[[ Supplied material open ]]
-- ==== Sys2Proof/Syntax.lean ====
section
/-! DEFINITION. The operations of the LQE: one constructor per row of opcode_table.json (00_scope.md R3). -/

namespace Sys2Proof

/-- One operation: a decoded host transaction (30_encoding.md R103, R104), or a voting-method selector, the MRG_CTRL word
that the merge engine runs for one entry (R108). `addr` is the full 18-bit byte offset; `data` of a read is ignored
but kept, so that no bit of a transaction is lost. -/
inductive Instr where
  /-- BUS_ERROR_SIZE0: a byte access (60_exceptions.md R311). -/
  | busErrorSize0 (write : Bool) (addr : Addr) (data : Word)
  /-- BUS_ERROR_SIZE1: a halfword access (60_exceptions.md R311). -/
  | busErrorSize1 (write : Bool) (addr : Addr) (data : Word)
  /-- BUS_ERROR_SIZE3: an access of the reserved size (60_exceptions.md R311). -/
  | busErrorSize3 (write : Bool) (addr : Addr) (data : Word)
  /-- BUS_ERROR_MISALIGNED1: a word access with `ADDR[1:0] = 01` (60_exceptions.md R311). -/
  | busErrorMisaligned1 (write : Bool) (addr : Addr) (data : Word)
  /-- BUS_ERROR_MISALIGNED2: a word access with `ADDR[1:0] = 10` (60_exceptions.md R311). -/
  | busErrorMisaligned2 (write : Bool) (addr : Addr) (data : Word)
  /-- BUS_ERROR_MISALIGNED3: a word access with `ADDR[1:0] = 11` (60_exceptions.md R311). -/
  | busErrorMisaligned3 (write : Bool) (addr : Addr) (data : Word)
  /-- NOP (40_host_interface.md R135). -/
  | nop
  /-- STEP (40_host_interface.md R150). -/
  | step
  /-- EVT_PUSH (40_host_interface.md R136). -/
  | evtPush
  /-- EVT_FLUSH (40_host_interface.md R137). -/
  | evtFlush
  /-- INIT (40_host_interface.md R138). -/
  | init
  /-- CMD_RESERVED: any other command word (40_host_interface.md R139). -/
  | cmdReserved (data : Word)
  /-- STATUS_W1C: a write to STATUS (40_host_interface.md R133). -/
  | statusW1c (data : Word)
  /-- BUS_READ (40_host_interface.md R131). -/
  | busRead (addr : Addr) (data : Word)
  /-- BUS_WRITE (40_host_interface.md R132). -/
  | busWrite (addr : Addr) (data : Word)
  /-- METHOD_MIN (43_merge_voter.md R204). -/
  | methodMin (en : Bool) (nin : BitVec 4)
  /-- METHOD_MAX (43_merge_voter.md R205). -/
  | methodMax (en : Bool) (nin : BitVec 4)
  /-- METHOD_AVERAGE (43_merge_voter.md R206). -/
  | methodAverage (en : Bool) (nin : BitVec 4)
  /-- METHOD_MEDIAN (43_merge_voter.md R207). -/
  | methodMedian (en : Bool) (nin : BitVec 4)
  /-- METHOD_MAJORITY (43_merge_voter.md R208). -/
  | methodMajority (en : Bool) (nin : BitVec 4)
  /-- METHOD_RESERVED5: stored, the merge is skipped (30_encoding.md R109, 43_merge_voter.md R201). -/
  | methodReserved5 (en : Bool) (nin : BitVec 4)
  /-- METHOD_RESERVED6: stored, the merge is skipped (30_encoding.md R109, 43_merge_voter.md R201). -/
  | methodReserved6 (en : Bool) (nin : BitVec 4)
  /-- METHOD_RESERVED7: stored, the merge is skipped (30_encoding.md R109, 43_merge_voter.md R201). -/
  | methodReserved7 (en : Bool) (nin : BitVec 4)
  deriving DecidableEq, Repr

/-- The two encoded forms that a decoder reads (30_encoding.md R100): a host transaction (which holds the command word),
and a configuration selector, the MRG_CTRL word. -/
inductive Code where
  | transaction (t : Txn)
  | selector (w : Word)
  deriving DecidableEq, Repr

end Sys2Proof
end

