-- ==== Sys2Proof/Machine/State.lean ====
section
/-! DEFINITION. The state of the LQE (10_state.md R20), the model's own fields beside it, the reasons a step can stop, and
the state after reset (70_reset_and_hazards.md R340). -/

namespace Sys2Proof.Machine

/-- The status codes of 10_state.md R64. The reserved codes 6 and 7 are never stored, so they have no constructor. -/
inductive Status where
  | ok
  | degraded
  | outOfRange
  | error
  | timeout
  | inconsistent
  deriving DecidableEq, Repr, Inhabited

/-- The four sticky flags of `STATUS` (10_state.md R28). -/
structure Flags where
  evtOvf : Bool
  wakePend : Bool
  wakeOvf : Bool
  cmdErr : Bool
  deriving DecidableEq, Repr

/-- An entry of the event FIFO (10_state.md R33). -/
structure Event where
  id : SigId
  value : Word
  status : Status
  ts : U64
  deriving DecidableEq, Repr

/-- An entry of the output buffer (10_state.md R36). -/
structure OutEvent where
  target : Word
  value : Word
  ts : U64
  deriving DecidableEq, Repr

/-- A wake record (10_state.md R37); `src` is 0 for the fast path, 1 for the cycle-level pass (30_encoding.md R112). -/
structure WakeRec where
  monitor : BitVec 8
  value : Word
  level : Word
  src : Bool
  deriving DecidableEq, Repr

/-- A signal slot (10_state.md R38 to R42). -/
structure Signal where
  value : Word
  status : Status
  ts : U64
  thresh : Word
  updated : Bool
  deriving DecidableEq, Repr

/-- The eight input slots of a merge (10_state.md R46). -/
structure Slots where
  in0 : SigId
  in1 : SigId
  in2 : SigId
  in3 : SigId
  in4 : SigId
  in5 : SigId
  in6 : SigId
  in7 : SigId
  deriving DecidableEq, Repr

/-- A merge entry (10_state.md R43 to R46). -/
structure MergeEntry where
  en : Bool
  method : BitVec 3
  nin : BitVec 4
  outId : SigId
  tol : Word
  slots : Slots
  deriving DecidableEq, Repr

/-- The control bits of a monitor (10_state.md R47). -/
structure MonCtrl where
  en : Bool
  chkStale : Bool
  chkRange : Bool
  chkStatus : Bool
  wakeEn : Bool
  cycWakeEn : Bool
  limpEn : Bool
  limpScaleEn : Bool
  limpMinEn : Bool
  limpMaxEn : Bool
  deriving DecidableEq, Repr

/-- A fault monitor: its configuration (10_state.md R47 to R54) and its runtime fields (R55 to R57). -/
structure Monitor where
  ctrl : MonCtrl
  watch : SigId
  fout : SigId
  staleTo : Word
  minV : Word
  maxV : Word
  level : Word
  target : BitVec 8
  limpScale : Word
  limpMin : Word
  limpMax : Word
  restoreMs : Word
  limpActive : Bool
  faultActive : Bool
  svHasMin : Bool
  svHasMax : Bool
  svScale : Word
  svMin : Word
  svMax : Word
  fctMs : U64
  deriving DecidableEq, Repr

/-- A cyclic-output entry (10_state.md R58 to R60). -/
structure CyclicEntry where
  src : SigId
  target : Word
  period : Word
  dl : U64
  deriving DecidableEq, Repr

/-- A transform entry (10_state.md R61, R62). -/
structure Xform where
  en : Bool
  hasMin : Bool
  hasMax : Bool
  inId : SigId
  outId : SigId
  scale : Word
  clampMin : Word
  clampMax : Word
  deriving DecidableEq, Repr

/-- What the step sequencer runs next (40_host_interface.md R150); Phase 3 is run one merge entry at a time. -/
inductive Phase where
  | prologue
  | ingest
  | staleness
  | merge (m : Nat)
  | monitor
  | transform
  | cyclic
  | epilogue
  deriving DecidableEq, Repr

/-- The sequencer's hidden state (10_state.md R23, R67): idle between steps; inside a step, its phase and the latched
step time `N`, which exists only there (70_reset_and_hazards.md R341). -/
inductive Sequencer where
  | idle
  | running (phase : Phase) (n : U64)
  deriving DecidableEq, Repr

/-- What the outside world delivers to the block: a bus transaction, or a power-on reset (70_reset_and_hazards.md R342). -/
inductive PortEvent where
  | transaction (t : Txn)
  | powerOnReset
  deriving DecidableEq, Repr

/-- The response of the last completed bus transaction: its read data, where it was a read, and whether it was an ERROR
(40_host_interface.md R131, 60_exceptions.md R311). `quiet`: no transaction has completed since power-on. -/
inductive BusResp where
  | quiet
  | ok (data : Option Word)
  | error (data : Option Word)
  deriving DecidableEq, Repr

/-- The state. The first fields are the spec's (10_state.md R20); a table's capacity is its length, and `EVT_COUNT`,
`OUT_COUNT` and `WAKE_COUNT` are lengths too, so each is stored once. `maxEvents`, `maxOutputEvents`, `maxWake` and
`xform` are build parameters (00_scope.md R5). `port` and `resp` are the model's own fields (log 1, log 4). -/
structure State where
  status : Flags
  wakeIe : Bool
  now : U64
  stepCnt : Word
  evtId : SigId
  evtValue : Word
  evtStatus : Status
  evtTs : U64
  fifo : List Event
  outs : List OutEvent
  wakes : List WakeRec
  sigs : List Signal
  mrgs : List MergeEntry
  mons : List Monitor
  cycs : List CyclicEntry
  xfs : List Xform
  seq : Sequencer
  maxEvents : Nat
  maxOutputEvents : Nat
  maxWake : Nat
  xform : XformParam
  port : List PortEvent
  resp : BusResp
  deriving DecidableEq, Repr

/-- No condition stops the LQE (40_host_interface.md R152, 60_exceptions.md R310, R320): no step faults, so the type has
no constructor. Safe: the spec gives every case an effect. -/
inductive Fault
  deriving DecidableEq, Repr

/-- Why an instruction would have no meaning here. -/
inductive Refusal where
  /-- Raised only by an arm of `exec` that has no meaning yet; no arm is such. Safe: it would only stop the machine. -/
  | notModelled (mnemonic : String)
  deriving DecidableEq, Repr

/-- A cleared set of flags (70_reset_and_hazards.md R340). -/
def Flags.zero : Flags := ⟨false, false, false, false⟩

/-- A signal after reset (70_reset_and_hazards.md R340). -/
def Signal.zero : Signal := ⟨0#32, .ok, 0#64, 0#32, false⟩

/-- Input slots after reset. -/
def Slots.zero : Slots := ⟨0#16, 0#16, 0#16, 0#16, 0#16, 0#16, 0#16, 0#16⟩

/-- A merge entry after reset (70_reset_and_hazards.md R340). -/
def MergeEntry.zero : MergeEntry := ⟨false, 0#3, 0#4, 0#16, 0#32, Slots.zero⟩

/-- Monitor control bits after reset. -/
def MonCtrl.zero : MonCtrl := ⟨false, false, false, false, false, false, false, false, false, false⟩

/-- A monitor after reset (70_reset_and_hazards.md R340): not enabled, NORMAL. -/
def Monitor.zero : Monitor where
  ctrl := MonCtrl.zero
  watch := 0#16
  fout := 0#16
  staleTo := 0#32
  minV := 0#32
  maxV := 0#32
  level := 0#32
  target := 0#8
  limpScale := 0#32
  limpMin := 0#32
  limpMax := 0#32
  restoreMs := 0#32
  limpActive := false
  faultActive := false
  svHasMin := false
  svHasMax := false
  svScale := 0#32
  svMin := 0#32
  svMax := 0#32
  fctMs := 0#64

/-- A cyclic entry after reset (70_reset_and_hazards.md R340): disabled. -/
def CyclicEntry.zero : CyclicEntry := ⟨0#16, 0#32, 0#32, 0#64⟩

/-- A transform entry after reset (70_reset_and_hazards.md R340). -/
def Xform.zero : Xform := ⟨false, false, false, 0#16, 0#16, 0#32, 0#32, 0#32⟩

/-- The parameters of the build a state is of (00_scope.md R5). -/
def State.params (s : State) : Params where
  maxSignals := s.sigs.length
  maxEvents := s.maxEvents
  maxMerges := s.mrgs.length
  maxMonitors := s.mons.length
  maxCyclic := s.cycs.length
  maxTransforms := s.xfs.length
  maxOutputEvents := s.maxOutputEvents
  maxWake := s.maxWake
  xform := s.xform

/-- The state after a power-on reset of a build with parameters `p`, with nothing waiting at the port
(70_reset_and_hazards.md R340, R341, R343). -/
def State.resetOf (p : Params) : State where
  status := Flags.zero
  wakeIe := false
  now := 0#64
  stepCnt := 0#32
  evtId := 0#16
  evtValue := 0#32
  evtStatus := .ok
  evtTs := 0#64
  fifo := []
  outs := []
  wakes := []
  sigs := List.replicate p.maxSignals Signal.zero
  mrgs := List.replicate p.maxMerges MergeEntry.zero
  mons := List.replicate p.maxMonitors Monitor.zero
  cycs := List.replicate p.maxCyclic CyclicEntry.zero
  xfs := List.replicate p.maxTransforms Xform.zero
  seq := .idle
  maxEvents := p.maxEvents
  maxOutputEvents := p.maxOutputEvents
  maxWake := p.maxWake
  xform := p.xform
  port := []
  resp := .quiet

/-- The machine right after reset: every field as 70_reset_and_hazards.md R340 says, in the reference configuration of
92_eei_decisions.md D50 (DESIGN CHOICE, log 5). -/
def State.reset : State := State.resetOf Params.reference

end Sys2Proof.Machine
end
[[ Supplied material closed ]]
Every line where "maxMerges" appears must be returned from the listing above.

  maxMerges := s.mrgs.length
  mrgs := List.replicate p.maxMerges MergeEntry.zero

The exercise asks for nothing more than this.